BEGIN RECORDS PROVIDED

theorem execSampleIn_boundary {s t : State} {d : Byte} (hs : s.Boundary) (h : execSampleIn d s = .next t) :
    t.Boundary := by
  unfold execSampleIn at h
  split_ifs at h with hst
  · obtain ⟨u, hu⟩ := iteration_completes hs hst d
    rw [hu] at h
    cases h
    exact iteration_boundary hs hst hu
  · cases h
    exact hs

theorem execEos_boundary {s t : State} (hs : s.Boundary) (h : execEos s = .next t) : t.Boundary := by
  unfold execEos at h
  split_ifs at h <;> cases h
  · exact hs.stopWith nofun
  · exact hs

theorem execCancel_boundary {s t : State} (hs : s.Boundary) (h : execCancel s = .next t) : t.Boundary := by
  unfold execCancel at h
  split_ifs at h <;> cases h
  · exact (hs.stopWith (cause := .cancel) nofun).offer s.port none
  · exact hs

theorem execRegRead_boundary {s t : State} {r : BitVec 4} (hs : s.Boundary) (h : execRegRead r s = .next t) :
    t.Boundary := by
  unfold execRegRead at h
  split_ifs at h <;> cases h
  · exact hs
  · exact hs.say _

theorem execReset_boundary {c0 c1 c2 c3 : Word32} {s t : State} (hs : s.Boundary)
    (h : execReset c0 c1 c2 c3 s = .next t) : t.Boundary := by
  obtain ⟨hlegal, hcap, rfl⟩ := execReset_next h
  exact resetTo_boundary hlegal hcap hs.noInternal

theorem exec_port_boundary {i : Instr} {s t : State} (hi : i.isPort = true) (hs : s.Boundary)
    (h : exec i s = .next t) : t.Boundary := by
  cases i with
  | sampleIn d => exact execSampleIn_boundary hs h
  | eos => exact execEos_boundary hs h
  | cancel => exact execCancel_boundary hs h
  | reset c0 c1 c2 c3 => exact execReset_boundary hs h
  | regRead r => exact execRegRead_boundary hs h
  | _ => cases hi

/-- At a boundary nothing is driven from inside: what is taken is a port transaction (30 R78). -/
theorem fetch_take_boundary {i : Instr} {s t : State} (hs : s.Boundary) (h : fetch s = .take i t) :
    i.isPort = true ∧ t.Boundary := by
  obtain ⟨rest, hd, -, -⟩ | ⟨-, rfl, -, rfl⟩ | ⟨kept, offer, rest, -, -, hp, -, rfl⟩ := fetch_take h
  · rw [hs.noInternal] at hd
    cases hd
  · exact ⟨rfl, hs⟩
  · exact ⟨hp, hs.offer _ _⟩

/-- Settles O55: the step takes a port transaction, and each of the five keeps the invariant; a sample's
iteration completes because the window it examines holds a whole frame. -/
theorem stepKeepsTheBoundaryInvariant : Obligations.StepKeepsTheBoundaryInvariant := by
  intro s t hs h
  rcases step_next h with ⟨-, rfl⟩ | ⟨i, u, hf, he⟩
  · exact hs
  · obtain ⟨hi, hu⟩ := fetch_take_boundary hs hf
    exact exec_port_boundary hi hu he

/-- The state after reset is what RESET leaves under the scenario's configuration (70 R240). -/
theorem resetTo_reset : resetTo scenarioConfig State.reset = State.reset := rfl

/-- Settles O56: the scenario's configuration is legal and the largest ring holds it. -/
theorem resetMeetsTheBoundaryInvariant : Obligations.ResetMeetsTheBoundaryInvariant := by
  refine ⟨?_, rfl, .nil, nofun⟩
  rw [← resetTo_reset]
  exact resetTo_boundary (by decide) (by decide) rfl

end Sys2Proof.Machine
end

section
/-! The ring as a first-in first-out queue (20 R51, R52): what RING_APPEND and RING_DISCARD do to the sequence
of samples not yet discarded. -/

namespace Sys2Proof.Machine

open Sys2Proof.Claims

@[simp] theorem State.window_length (s : State) : s.window.length = s.len := by
  simp [State.window]

@[simp] theorem State.getElem_window (s : State) {i : Nat} (h : i < s.window.length) :
    s.window[i] = s.sampleAt i := by
  simp [State.window]

/-- The cell of a sample keeps its low bit: 1 for every input but 0 (30 R70). -/
theorem sampleCell_getLsbD_zero (d : Byte) : (sampleCell d).getLsbD 0 = (d != 0#8) := by
  by_cases hd : d = 0#8 <;> simp [sampleCell, hd]

/-- Two offsets less than CAP apart have different cells (10 R34). -/
theorem State.cellIndex_ne {s : State} {o p : Nat} (ho : o < p) (hp : p < s.cfg.cap) :
    s.cellIndex o ≠ s.cellIndex p := fun heq =>
  ho.ne ((Nat.ModEq.add_left_cancel' s.head heq).eq_of_lt_of_lt (ho.trans hp) hp)

/-- The storage is canonical, CAP samples fit into the build's ring, and no more than CAP are in it
(00 R11, 10 R33, R34). -/
structure State.HoldsCap (s : State) : Prop where
  canonical : s.ring.wf = true
  capPos    : 0 < s.cfg.cap
  depth     : s.cfg.cap ≤ s.ringDepth
  lenBound  : s.len ≤ s.cfg.cap

theorem State.HoldsCap.readable {s : State} (hs : s.HoldsCap) {o : Nat} (ho : o < s.len) : s.Readable o :=
  ⟨ho, (Nat.mod_lt _ hs.capPos).trans_le hs.depth⟩

/-- RING_READ_AT i returns element `i` of the window (40 R101). -/
theorem State.HoldsCap.readAt_eq_window {s : State} (hs : s.HoldsCap) {i : Nat} (hi : i < s.window.length) :
    readAt s i = .ok s.window[i] := by
  rw [s.getElem_window hi]
  exact readAt_of_readable (hs.readable (by simpa using hi))

theorem State.HoldsCap.ringAppend {s t : State} {d : Byte} (hs : s.HoldsCap)
    (h : Machine.ringAppend s d = .ok t) : t.HoldsCap := by
  have hwf := ringAppend_wf hs.canonical h
  obtain ⟨hfull, -, rfl⟩ := ringAppend_ok h
  exact { hs with canonical := hwf, lenBound := Nat.lt_of_le_of_ne hs.lenBound hfull }

theorem State.HoldsCap.ringDiscard {s t : State} {n : Nat} (hs : s.HoldsCap)
    (h : Machine.ringDiscard s n = .ok t) : t.HoldsCap := by
  obtain ⟨-, rfl⟩ := ringDiscard_ok h
  exact { hs with lenBound := (Nat.sub_le s.len n).trans hs.lenBound }

/-- RING_APPEND puts its sample at offset LEN (40 R100). -/
theorem ringAppend_sampleAt_len {s t : State} {d : Byte} (hwf : s.ring.wf = true)
    (h : ringAppend s d = .ok t) : t.sampleAt s.len = (d != 0#8) := by
  obtain ⟨-, -, rfl⟩ := ringAppend_ok h
  rw [← sampleCell_getLsbD_zero]
  exact congrArg (·.getLsbD 0) (Memory.read_write_same hwf)

/-- RING_APPEND leaves the samples before it: below CAP its cell is none of theirs (40 R100). -/
theorem ringAppend_sampleAt_of_lt {s t : State} {d : Byte} {o : Nat} (hlen : s.len ≤ s.cfg.cap)
    (ho : o < s.len) (h : ringAppend s d = .ok t) : t.sampleAt o = s.sampleAt o := by
  obtain ⟨hfull, -, rfl⟩ := ringAppend_ok h
  exact congrArg (·.getLsbD 0)
    (Memory.read_write_other (State.cellIndex_ne ho (Nat.lt_of_le_of_ne hlen hfull)))

/-- RING_DISCARD n shifts the offsets by `n` (20 R51). -/
theorem ringDiscard_sampleAt {s t : State} {n : Nat} (h : ringDiscard s n = .ok t) (o : Nat) :
    t.sampleAt o = s.sampleAt (n + o) := by
  obtain ⟨-, rfl⟩ := ringDiscard_ok h
  simp only [State.sampleAt, State.cellIndex, Nat.mod_add_mod, Nat.add_assoc]

/-- RING_APPEND adds its sample at the end of the queue. -/
theorem ringAppend_window {s t : State} {d : Byte} (hs : s.HoldsCap) (h : ringAppend s d = .ok t) :
    t.window = s.window ++ [d != 0#8] := by
  have hlen : t.len = s.len + 1 := by obtain ⟨-, -, rfl⟩ := ringAppend_ok h; rfl
  have hold : (List.range s.len).map t.sampleAt = s.window :=
    List.map_congr_left fun o ho => ringAppend_sampleAt_of_lt hs.lenBound (List.mem_range.1 ho) h
  rw [State.window, hlen, List.range_succ, List.map_append, hold, List.map_singleton,
    ringAppend_sampleAt_len hs.canonical h]

/-- RING_DISCARD n drops the `n` oldest samples of the queue. -/
theorem ringDiscard_window {s t : State} {n : Nat} (h : ringDiscard s n = .ok t) :
    t.window = s.window.drop n := by
  have hlen : t.len = s.len - n := by obtain ⟨-, rfl⟩ := ringDiscard_ok h; rfl
  refine List.ext_getElem (by simp [hlen]) fun i _ _ => ?_
  simp [ringDiscard_sampleAt h]

theorem runRing_append_ok {s t : State} {d : Byte} {ops : List RingOp}
    (h : runRing s (.append d :: ops) = .ok t) : ∃ u, ringAppend s d = .ok u ∧ runRing u ops = .ok t := by
  rw [runRing] at h
  cases hu : ringAppend s d with
  | ok u => exact ⟨u, rfl, by simpa only [hu] using h⟩
  | error e => simp [hu] at h

theorem runRing_discard_ok {s t : State} {n : Nat} {ops : List RingOp}
    (h : runRing s (.discard n :: ops) = .ok t) : ∃ u, ringDiscard s n = .ok u ∧ runRing u ops = .ok t := by
  rw [runRing] at h
  cases hu : ringDiscard s n with
  | ok u => exact ⟨u, rfl, by simpa only [hu] using h⟩
  | error e => simp [hu] at h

END RECORDS PROVIDED

Starting with the line with "fetch_take_boundary hs hf" above and going on through the line with "structure State.HoldsCap (s", transcribe every line exactly, both ends included, and add nothing.

**EXPECTED ANSWER**:
  · obtain ⟨hi, hu⟩ := fetch_take_boundary hs hf
    exact exec_port_boundary hi hu he

/-- The state after reset is what RESET leaves under the scenario's configuration (70 R240). -/
theorem resetTo_reset : resetTo scenarioConfig State.reset = State.reset := rfl

/-- Settles O56: the scenario's configuration is legal and the largest ring holds it. -/
theorem resetMeetsTheBoundaryInvariant : Obligations.ResetMeetsTheBoundaryInvariant := by
  refine ⟨?_, rfl, .nil, nofun⟩
  rw [← resetTo_reset]
  exact resetTo_boundary (by decide) (by decide) rfl

end Sys2Proof.Machine
end

section
/-! The ring as a first-in first-out queue (20 R51, R52): what RING_APPEND and RING_DISCARD do to the sequence
of samples not yet discarded. -/

namespace Sys2Proof.Machine

open Sys2Proof.Claims

@[simp] theorem State.window_length (s : State) : s.window.length = s.len := by
  simp [State.window]

@[simp] theorem State.getElem_window (s : State) {i : Nat} (h : i < s.window.length) :
    s.window[i] = s.sampleAt i := by
  simp [State.window]

/-- The cell of a sample keeps its low bit: 1 for every input but 0 (30 R70). -/
theorem sampleCell_getLsbD_zero (d : Byte) : (sampleCell d).getLsbD 0 = (d != 0#8) := by
  by_cases hd : d = 0#8 <;> simp [sampleCell, hd]

/-- Two offsets less than CAP apart have different cells (10 R34). -/
theorem State.cellIndex_ne {s : State} {o p : Nat} (ho : o < p) (hp : p < s.cfg.cap) :
    s.cellIndex o ≠ s.cellIndex p := fun heq =>
  ho.ne ((Nat.ModEq.add_left_cancel' s.head heq).eq_of_lt_of_lt (ho.trans hp) hp)

/-- The storage is canonical, CAP samples fit into the build's ring, and no more than CAP are in it
(00 R11, 10 R33, R34). -/
structure State.HoldsCap (s : State) : Prop where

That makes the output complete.